Exercise instructions — Beneath this line are the data; copy exactly the part of them that opens with the line containing "2 ≤ 0xFFF) →" and closes with the line containing "def Obligations.KeySkips : Prop", and only that part.

*** Input for this task Section Begins ***

/-- R83 to R87: SE skips when equal and SNE when not equal, comparing all 8 bits with NN or V[Y]; a skip adds 2 to PC
modulo 4096, and nothing else changes. That SE means equal is general knowledge (G4, log entry 20). -/
def Obligations.RegisterSkips : Prop :=
  ∀ (x y : RegIdx) (nn : Byte) (s : State), (s.cfg.pcOverrun = .wrap ∨ s.pc.toNat + 2 ≤ 0xFFF) →
    (∃ t, exec (.seVxNN x nn) s = .next t ∧ OnlyPC s t ∧
      t.pc.toNat = if (s.getV x).toNat = nn.toNat then (s.pc.toNat + 2) % 4096 else s.pc.toNat) ∧
    (∃ t, exec (.sneVxNN x nn) s = .next t ∧ OnlyPC s t ∧
      t.pc.toNat = if (s.getV x).toNat = nn.toNat then s.pc.toNat else (s.pc.toNat + 2) % 4096) ∧
    (∃ t, exec (.seVxVy x y) s = .next t ∧ OnlyPC s t ∧
      t.pc.toNat = if (s.getV x).toNat = (s.getV y).toNat then (s.pc.toNat + 2) % 4096 else s.pc.toNat) ∧
    (∃ t, exec (.sneVxVy x y) s = .next t ∧ OnlyPC s t ∧
      t.pc.toNat = if (s.getV x).toNat = (s.getV y).toNat then s.pc.toNat else (s.pc.toNat + 2) % 4096)

/-- R87: a skip whose condition is false writes nothing, whatever PC and the switches are. -/
def Obligations.UntakenSkipsDoNothing : Prop :=
  ∀ (x y : RegIdx) (nn : Byte) (s : State),
    (s.getV x ≠ nn → exec (.seVxNN x nn) s = .next s) ∧ (s.getV x = nn → exec (.sneVxNN x nn) s = .next s) ∧
    (s.getV x ≠ s.getV y → exec (.seVxVy x y) s = .next s) ∧
    (s.getV x = s.getV y → exec (.sneVxVy x y) s = .next s)

/-! ## Keypad and timers -/

/-- R145, R146, R151: SKP skips when the key numbered by the low 4 bits of V[X] is pressed, SKNP when it is not; nothing
else changes. The low 4 bits are decision D9 (log entry 12). -/
def Obligations.KeySkips : Prop :=
  ∀ (x : RegIdx) (k : Fin 16) (s : State), k.val = (s.getV x).toNat % 16 →
    (s.cfg.keyIndex = .low4 ∨ (s.getV x).toNat ≤ 15) →
    ((s.cfg.pcOverrun = .wrap ∨ s.pc.toNat + 2 ≤ 0xFFF ∨ s.keyAt k = false) →
      ∃ t, exec (.skpVx x) s = .next t ∧ OnlyPC s t ∧
        t.pc.toNat = if s.keyAt k = true then (s.pc.toNat + 2) % 4096 else s.pc.toNat) ∧
    ((s.cfg.pcOverrun = .wrap ∨ s.pc.toNat + 2 ≤ 0xFFF ∨ s.keyAt k = true) →
      ∃ t, exec (.sknpVx x) s = .next t ∧ OnlyPC s t ∧
        t.pc.toNat = if s.keyAt k = true then s.pc.toNat else (s.pc.toNat + 2) % 4096)

/-- R148: with no key pressed LD Vx,K takes 2 from PC, modulo 4096 (decision D1, log entry 5), and writes nothing else;
otherwise V[X] receives the least pressed key and nothing else changes. It writes no key latch (conflict C10, log entry
29). -/
def Obligations.LdVxKWaitsForKey : Prop :=
  ∀ (x : RegIdx) (s : State),
    ((∀ k : Fin 16, s.keyAt k = false) →
      ∃ t, exec (.ldVxK x) s = .next t ∧ t.pc.toNat = (s.pc.toNat + 4094) % 4096 ∧ OnlyPC s t) ∧
    (∀ k : Fin 16, s.keyAt k = true → (∀ j : Fin 16, j < k → s.keyAt j = false) →
      ∃ t, exec (.ldVxK x) s = .next t ∧ (t.getV x).toNat = k.val ∧ OnlyRegs [x] s t)

/-- R148: a waiting cycle is a full cycle: the step leaves PC where it was and changes only the timers and TONE (beside the
model's number of the draw). -/
def Obligations.WaitingCycleOnlyTicks : Prop :=
  ∀ (x : RegIdx) (s : State), decodeWord (fetchOpcode s) = .ldVxK x → (∀ k : Fin 16, s.keyAt k = false) →
    (DefaultSwitches s ∨ (fetchCheck s = none ∧ decodeCheck s = none)) →
    ∃ t, step s = .next t ∧ t = { s with dt := t.dt, st := t.st, tone := t.tone, draws := s.draws + 1 } ∧
      (s.cfg.timerMode = .perCycle → t.dt.toNat = s.dt.toNat - 1 ∧ t.st.toNat = s.st.toNat - 1)

/-- R147, R149, R150: the three timer accesses copy the register they name and change nothing else; the instruction itself
ticks nothing. -/
def Obligations.TimerAccess : Prop :=
  ∀ (x : RegIdx) (s : State),
    (∃ t, exec (.ldVxDT x) s = .next t ∧ t.getV x = s.dt ∧ OnlyRegs [x] s t) ∧
    (∃ t, exec (.ldDTVx x) s = .next t ∧ t.dt = s.getV x ∧ (∀ r, t.getV r = s.getV r) ∧ SameMemory s t ∧
      t = { s with dt := t.dt }) ∧
    (∃ t, exec (.ldSTVx x) s = .next t ∧ t.st = s.getV x ∧ (∀ r, t.getV r = s.getV r) ∧ SameMemory s t ∧
      t = { s with st := t.st })

/-! ## Display -/

/-- R135: 00E0 is CLS, whatever op[11:8] holds; every pixel becomes 0 and DF 1, and nothing else changes. -/
def Obligations.ClsClearsDisplay : Prop :=
  ∀ (u : RegIdx) (s : State), decodeWord (encXK 0x0 u 0xE0) = .cls ∧
    ∃ t, exec .cls s = .next t ∧ (∀ x < 64, ∀ y < 32, t.pixel x y = false) ∧ t.df = true ∧
      (∀ r, t.getV r = s.getV r) ∧ SameMemory s t ∧ t = { s with fb := t.fb, df := t.df }

/-- R136 to R138: each pixel of the screen is XORed with the sprite's bit on it, bits off the screen are clipped, VF is 1
exactly when some lit pixel was turned off, DF is 1, and nothing else changes. The origin is the registers before VF is
written (decision D7, log entry 10); clipping is decision D6 (log entry 9); bit and row order decision D8 (log entry 11). -/
def Obligations.DrwXorsSprite : Prop :=
  ∀ (x y : RegIdx) (n : Fin 16) (s : State),
    (s.cfg.drwVfCoord = .readFirst ∨ (x ≠ VF ∧ y ≠ VF)) →
    (s.cfg.addrOverrun = .wrap ∨ s.i.toNat + n.val ≤ 0x1000 ∨ n = 0) →
    (s.cfg.drwOffscreen = .clip ∨
      ∀ i j, SpriteCovers s (s.getV x).toNat (s.getV y).toNat n.val i j → i < 64 ∧ j < 32) →
    ∃ t, exec (.drwVxVyN x y n) s = .next t ∧
      (∀ i < 64, ∀ j < 32, t.pixel i j = true ↔
        ¬ (s.pixel i j = true ↔ SpriteCovers s (s.getV x).toNat (s.getV y).toNat n.val i j)) ∧
      ((∃ i < 64, ∃ j < 32, s.pixel i j = true ∧ SpriteCovers s (s.getV x).toNat (s.getV y).toNat n.val i j) →
        t.getV VF = 1) ∧
      ((¬ ∃ i < 64, ∃ j < 32, s.pixel i j = true ∧ SpriteCovers s (s.getV x).toNat (s.getV y).toNat n.val i j) →
        t.getV VF = 0) ∧
      t.df = true ∧ SameRegsBut [VF] s t ∧ SameMemory s t ∧ t = { s with v := t.v, fb := t.fb, df := t.df }

/-- Drawing the same sprite twice at the same place restores every pixel; VF is 1 after the second draw exactly when the
sprite covers a pixel of the screen that was off before the first (95_test_vectors.md S6). The VF clause follows the
pseudocode of R136, by which only a pixel going from 1 to 0 sets VF; R136's own sentence on a second draw (VF = 1 if the
sprite has any set bit inside the screen) says otherwise when every covered pixel was lit before the first. That only
pixels of the screen count is decision D6 (log entry 9); which pixels the sprite covers rests on the bit and row order of
decision D8 (log entry 11) and, for its bytes, on the address wrap of decision D2 (log entry 6). -/
def Obligations.DrwTwiceRestores : Prop :=
  ∀ (x y : RegIdx) (n : Fin 16) (s t u : State), x ≠ VF → y ≠ VF →
    exec (.drwVxVyN x y n) s = .next t → exec (.drwVxVyN x y n) t = .next u →
    (∀ i < 64, ∀ j < 32, u.pixel i j = s.pixel i j) ∧
    (u.getV VF = 1 ↔ ∃ i < 64, ∃ j < 32, s.pixel i j = false ∧
      SpriteCovers s (s.getV x).toNat (s.getV y).toNat n.val i j)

*** Input for this task Section Ends ***

Task solution —
  ∀ (x y : RegIdx) (nn : Byte) (s : State), (s.cfg.pcOverrun = .wrap ∨ s.pc.toNat + 2 ≤ 0xFFF) →
    (∃ t, exec (.seVxNN x nn) s = .next t ∧ OnlyPC s t ∧
      t.pc.toNat = if (s.getV x).toNat = nn.toNat then (s.pc.toNat + 2) % 4096 else s.pc.toNat) ∧
    (∃ t, exec (.sneVxNN x nn) s = .next t ∧ OnlyPC s t ∧
      t.pc.toNat = if (s.getV x).toNat = nn.toNat then s.pc.toNat else (s.pc.toNat + 2) % 4096) ∧
    (∃ t, exec (.seVxVy x y) s = .next t ∧ OnlyPC s t ∧
      t.pc.toNat = if (s.getV x).toNat = (s.getV y).toNat then (s.pc.toNat + 2) % 4096 else s.pc.toNat) ∧
    (∃ t, exec (.sneVxVy x y) s = .next t ∧ OnlyPC s t ∧
      t.pc.toNat = if (s.getV x).toNat = (s.getV y).toNat then s.pc.toNat else (s.pc.toNat + 2) % 4096)

/-- R87: a skip whose condition is false writes nothing, whatever PC and the switches are. -/
def Obligations.UntakenSkipsDoNothing : Prop :=
  ∀ (x y : RegIdx) (nn : Byte) (s : State),
    (s.getV x ≠ nn → exec (.seVxNN x nn) s = .next s) ∧ (s.getV x = nn → exec (.sneVxNN x nn) s = .next s) ∧
    (s.getV x ≠ s.getV y → exec (.seVxVy x y) s = .next s) ∧
    (s.getV x = s.getV y → exec (.sneVxVy x y) s = .next s)

/-! ## Keypad and timers -/

/-- R145, R146, R151: SKP skips when the key numbered by the low 4 bits of V[X] is pressed, SKNP when it is not; nothing
else changes. The low 4 bits are decision D9 (log entry 12). -/
def Obligations.KeySkips : Prop :=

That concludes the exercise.